14 Replies Latest reply on Sep 18, 2006 8:47 AM by marklittle

    Can the transaction manager retry commit or rollback?

    timfox

      Just wanted to clarify something w.r.t transactions in JBM.

      On the messsaging server we maintain state corresponding to transactions in the prepared state in a map in memory.

      If commit or rollback is invoked on an xaresource we look up the corresponding transactional state in the map and commit/roll-it-back.

      My question is this: If commit or rollback throws an exception is it valid for the transaction manager to retry the commit or rollback (without first calling recover)?

      If I can assume the commit/rollback is never retried then I can safely remove the transaction state from the map in a finally block, whether or not the commit or rollback succeeded.

      If not, then I cannot see a safe time when the transaction state can be removed from the map.

      I cannot just remove it when the commit/rollback processing seems to complete without throwing an exception, since the network might fail before the invocation has returned to the client, so the client may still receive an exception.

      Not removing the state will give us a memory leak.

      My assumption is therefore that commit/rollback can never be retried (what about prepare?) - is this correct?

        • 1. Re: Can the transaction manager retry commit or rollback?

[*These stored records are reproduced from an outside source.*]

@[simp] theorem State.modSlot_seqs (s : State) (k : Nat) (f : Slot → Slot) : (s.modSlot k f).seqs = s.seqs := rfl
@[simp] theorem State.modSlot_cores (s : State) (k : Nat) (f : Slot → Slot) : (s.modSlot k f).cores = s.cores := rfl
@[simp] theorem State.modSlot_mem (s : State) (k : Nat) (f : Slot → Slot) : (s.modSlot k f).mem = s.mem := rfl
@[simp] theorem State.modSlot_scratch (s : State) (k : Nat) (f : Slot → Slot) : (s.modSlot k f).scratch = s.scratch := rfl
@[simp] theorem State.modSlot_tiles (s : State) (k : Nat) (f : Slot → Slot) : (s.modSlot k f).tiles = s.tiles := rfl
@[simp] theorem State.modSlot_accs (s : State) (k : Nat) (f : Slot → Slot) : (s.modSlot k f).accs = s.accs := rfl
@[simp] theorem State.modSlot_tileGrant (s : State) (k : Nat) (f : Slot → Slot) : (s.modSlot k f).tileGrant = s.tileGrant := rfl
@[simp] theorem State.modSlot_accGrant (s : State) (k : Nat) (f : Slot → Slot) : (s.modSlot k f).accGrant = s.accGrant := rfl
@[simp] theorem State.modSlot_bad (s : State) (k : Nat) (f : Slot → Slot) : (s.modSlot k f).bad = s.bad := rfl
@[simp] theorem State.modSlot_ecc (s : State) (k : Nat) (f : Slot → Slot) : (s.modSlot k f).ecc = s.ecc := rfl
@[simp] theorem State.modSlot_tags (s : State) (k : Nat) (f : Slot → Slot) : (s.modSlot k f).tags = s.tags := rfl
@[simp] theorem State.modSlot_spill (s : State) (k : Nat) (f : Slot → Slot) : (s.modSlot k f).spill = s.spill := rfl
@[simp] theorem State.modSlot_peers (s : State) (k : Nat) (f : Slot → Slot) : (s.modSlot k f).peers = s.peers := rfl
@[simp] theorem State.modSlot_pool (s : State) (k : Nat) (f : Slot → Slot) : (s.modSlot k f).pool = s.pool := rfl
@[simp] theorem State.modSlot_caIndex (s : State) (k : Nat) (f : Slot → Slot) : (s.modSlot k f).caIndex = s.caIndex := rfl
@[simp] theorem State.modSlot_reclaimQ (s : State) (k : Nat) (f : Slot → Slot) : (s.modSlot k f).reclaimQ = s.reclaimQ := rfl
@[simp] theorem State.modSlot_peerIndex (s : State) (k : Nat) (f : Slot → Slot) : (s.modSlot k f).peerIndex = s.peerIndex := rfl
@[simp] theorem State.modSlot_unacked (s : State) (k : Nat) (f : Slot → Slot) : (s.modSlot k f).unacked = s.unacked := rfl
@[simp] theorem State.modSlot_cmds (s : State) (k : Nat) (f : Slot → Slot) : (s.modSlot k f).cmds = s.cmds := rfl
@[simp] theorem State.modSlot_requests (s : State) (k : Nat) (f : Slot → Slot) : (s.modSlot k f).requests = s.requests := rfl
@[simp] theorem State.modSlot_readies (s : State) (k : Nat) (f : Slot → Slot) : (s.modSlot k f).readies = s.readies := rfl
@[simp] theorem State.modSlot_allocs (s : State) (k : Nat) (f : Slot → Slot) : (s.modSlot k f).allocs = s.allocs := rfl
@[simp] theorem State.modSlot_holders (s : State) (k : Nat) (f : Slot → Slot) : (s.modSlot k f).holders = s.holders := rfl
@[simp] theorem State.modSlot_drains (s : State) (k : Nat) (f : Slot → Slot) : (s.modSlot k f).drains = s.drains := rfl
@[simp] theorem State.modSlot_rings (s : State) (k : Nat) (f : Slot → Slot) : (s.modSlot k f).rings = s.rings := rfl
@[simp] theorem State.modSlot_nextRec (s : State) (k : Nat) (f : Slot → Slot) : (s.modSlot k f).nextRec = s.nextRec := rfl
@[simp] theorem State.modSlot_nextOwner (s : State) (k : Nat) (f : Slot → Slot) : (s.modSlot k f).nextOwner = s.nextOwner := rfl
@[simp] theorem State.modSlot_saved (s : State) (k : Nat) (f : Slot → Slot) : (s.modSlot k f).saved = s.saved := rfl
@[simp] theorem State.modSlot_endings (s : State) (k : Nat) (f : Slot → Slot) : (s.modSlot k f).endings = s.endings := rfl
@[simp] theorem State.modSlot_haltedRegions (s : State) (k : Nat) (f : Slot → Slot) : (s.modSlot k f).haltedRegions = s.haltedRegions := rfl
@[simp] theorem State.modSlot_graphs (s : State) (k : Nat) (f : Slot → Slot) : (s.modSlot k f).graphs = s.graphs := rfl
@[simp] theorem State.modSlot_notices (s : State) (k : Nat) (f : Slot → Slot) : (s.modSlot k f).notices = s.notices := rfl
@[simp] theorem State.modSlot_replays (s : State) (k : Nat) (f : Slot → Slot) : (s.modSlot k f).replays = s.replays := rfl
@[simp] theorem State.modSlot_fetches (s : State) (k : Nat) (f : Slot → Slot) : (s.modSlot k f).fetches = s.fetches := rfl
@[simp] theorem State.modSlot_dirBase (s : State) (k : Nat) (f : Slot → Slot) : (s.modSlot k f).dirBase = s.dirBase := rfl
@[simp] theorem State.modSlot_dirEntries (s : State) (k : Nat) (f : Slot → Slot) : (s.modSlot k f).dirEntries = s.dirEntries := rfl
@[simp] theorem State.modSlot_spillBase (s : State) (k : Nat) (f : Slot → Slot) : (s.modSlot k f).spillBase = s.spillBase := rfl
@[simp] theorem State.modSlot_spillBytes (s : State) (k : Nat) (f : Slot → Slot) : (s.modSlot k f).spillBytes = s.spillBytes := rfl
@[simp] theorem State.modSlot_captureBase (s : State) (k : Nat) (f : Slot → Slot) : (s.modSlot k f).captureBase = s.captureBase := rfl
@[simp] theorem State.modSlot_health (s : State) (k : Nat) (f : Slot → Slot) : (s.modSlot k f).health = s.health := rfl
@[simp] theorem State.modSlot_throt (s : State) (k : Nat) (f : Slot → Slot) : (s.modSlot k f).throt = s.throt := rfl
@[simp] theorem State.modSlot_wakes (s : State) (k : Nat) (f : Slot → Slot) : (s.modSlot k f).wakes = s.wakes := rfl
@[simp] theorem State.modSlot_rounds (s : State) (k : Nat) (f : Slot → Slot) : (s.modSlot k f).rounds = s.rounds := rfl
@[simp] theorem State.modSlot_contribs (s : State) (k : Nat) (f : Slot → Slot) : (s.modSlot k f).contribs = s.contribs := rfl
@[simp] theorem State.modSlot_ovl (s : State) (k : Nat) (f : Slot → Slot) : (s.modSlot k f).ovl = s.ovl := rfl
@[simp] theorem State.modSlot_deps (s : State) (k : Nat) (f : Slot → Slot) : (s.modSlot k f).deps = s.deps := rfl
@[simp] theorem State.modSlot_host (s : State) (k : Nat) (f : Slot → Slot) : (s.modSlot k f).host = s.host := rfl
@[simp] theorem State.modSlot_fabricOut (s : State) (k : Nat) (f : Slot → Slot) : (s.modSlot k f).fabricOut = s.fabricOut := rfl
@[simp] theorem State.modSlot_policy (s : State) (k : Nat) (f : Slot → Slot) : (s.modSlot k f).policy = s.policy := rfl
@[simp] theorem State.modSlot_time (s : State) (k : Nat) (f : Slot → Slot) : (s.modSlot k f).time = s.time := rfl
@[simp] theorem State.modSlot_cycles (s : State) (k : Nat) (f : Slot → Slot) : (s.modSlot k f).cycles = s.cycles := rfl
@[simp] theorem State.modSlot_pwin (s : State) (k : Nat) (f : Slot → Slot) : (s.modSlot k f).pwin = s.pwin := rfl
@[simp] theorem State.modSlot_chalt (s : State) (k : Nat) (f : Slot → Slot) : (s.modSlot k f).chalt = s.chalt := rfl
@[simp] theorem State.modSlot_taskCounter (s : State) (k : Nat) (f : Slot → Slot) : (s.modSlot k f).taskCounter = s.taskCounter := rfl
@[simp] theorem State.modSlot_nextUid (s : State) (k : Nat) (f : Slot → Slot) : (s.modSlot k f).nextUid = s.nextUid := rfl
@[simp] theorem State.modSlot_nextReq (s : State) (k : Nat) (f : Slot → Slot) : (s.modSlot k f).nextReq = s.nextReq := rfl
@[simp] theorem State.modSlot_fresh (s : State) (k : Nat) (f : Slot → Slot) : (s.modSlot k f).fresh = s.fresh := rfl
@[simp] theorem State.modSlot_cur (s : State) (k : Nat) (f : Slot → Slot) : (s.modSlot k f).cur = s.cur := rfl
@[simp] theorem State.modSlot_eager (s : State) (k : Nat) (f : Slot → Slot) : (s.modSlot k f).eager = s.eager := rfl
@[simp] theorem State.modSlot_agenda (s : State) (k : Nat) (f : Slot → Slot) : (s.modSlot k f).agenda = s.agenda := rfl
@[simp] theorem State.modSlot_choices (s : State) (k : Nat) (f : Slot → Slot) : (s.modSlot k f).choices = s.choices := rfl
@[simp] theorem State.modSlot_stalls (s : State) (k : Nat) (f : Slot → Slot) : (s.modSlot k f).stalls = s.stalls := rfl
@[simp] theorem State.modSlot_elapse (s : State) (k : Nat) (f : Slot → Slot) : (s.modSlot k f).elapse = s.elapse := rfl
@[simp] theorem State.modSlot_peerReads (s : State) (k : Nat) (f : Slot → Slot) : (s.modSlot k f).peerReads = s.peerReads := rfl
@[simp] theorem State.modSlot_shots (s : State) (k : Nat) (f : Slot → Slot) : (s.modSlot k f).shots = s.shots := rfl
@[simp] theorem State.modSlot_placements (s : State) (k : Nat) (f : Slot → Slot) : (s.modSlot k f).placements = s.placements := rfl
@[simp] theorem State.modSlot_turns (s : State) (k : Nat) (f : Slot → Slot) : (s.modSlot k f).turns = s.turns := rfl
@[simp] theorem State.modSlot_softs (s : State) (k : Nat) (f : Slot → Slot) : (s.modSlot k f).softs = s.softs := rfl
@[simp] theorem State.modSlot_delay (s : State) (k : Nat) (f : Slot → Slot) : (s.modSlot k f).delay = s.delay := rfl
@[simp] theorem State.modSlot_slot_self (s : State) (k : Nat) (f : Slot → Slot) : (s.modSlot k f).slot k = f (s.slot k) := by
  simp [State.modSlot]
theorem State.modSlot_slot_ne (s : State) (k j : Nat) (f : Slot → Slot) (h : j ≠ k) : (s.modSlot k f).slot j = s.slot j := by
  simp [State.modSlot, State.setSlot_slot_ne _ _ _ _ h]
@[simp] theorem State.modSlot_seq (s : State) (k j : Nat) (f : Slot → Slot) : (s.modSlot k f).seq j = s.seq j := rfl
@[simp] theorem State.modSlot_core (s : State) (k j : Nat) (f : Slot → Slot) : (s.modSlot k f).core j = s.core j := rfl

          My understanding is - the commit phase errors needs to be retried by the TM (probably in a background thread) else some resource may have already committed while one is repoting exception leaving in an inconsistent state. However, after few retries, probably TM should report the error back to the client/admin to resolve the issue manually/other means.

          Eceptions during Prepare transactions should also work exactly same as commit except the overall outcome is rollback (as opposed to commit in commit phase) - that is, they also to be retried.

          Well, that is theory, at least :). I am not sure JBossTS does any retries.

          Thanks
          Madhu

          • 2. Re: Can the transaction manager retry commit or rollback?
            timfox

            I understand that commits are likely to be retried - but that's not the question I was asking.

            I was asking whether commits can be retried without recover() being called.

            • 3. Re: Can the transaction manager retry commit or rollback?
              timfox

              If so, then that means we would have to force recovery if a commit/rollback comes in and we can't find it in the in memory map

              • 4. Re: Can the transaction manager retry commit or rollback?
                marklittle

                 

                "timfox" wrote:
                My question is this: If commit or rollback throws an exception is it valid for the transaction manager to retry the commit or rollback (without first calling recover)?


                Yes, it is valid in some cases. However, depending upon the error, it may not be worthwhile.


                If I can assume the commit/rollback is never retried then I can safely remove the transaction state from the map in a finally block, whether or not the commit or rollback succeeded.

                If not, then I cannot see a safe time when the transaction state can be removed from the map.


                Is this durable data? Will it survive a failure (I assume so, but need to ask).

                • 5. Re: Can the transaction manager retry commit or rollback?
                  timfox

                  I was hoping you were going to answer :)

                  We currently log prepared states in the db (this will change).

                  So after the prepare has completed the prepared state has been logged durably.

                  The thing in memory is our "Transaction" class, which has methods prepare(), commit(), rollback() etc.

                  When a prepare comes in we add the Transaction instance to the in memory map.

                  This means that when we receive a subsequent commit/rollback we look in the map, get the instance and call commit/rollback on it.

                  This then moves the prepared state from the log to permanent storage.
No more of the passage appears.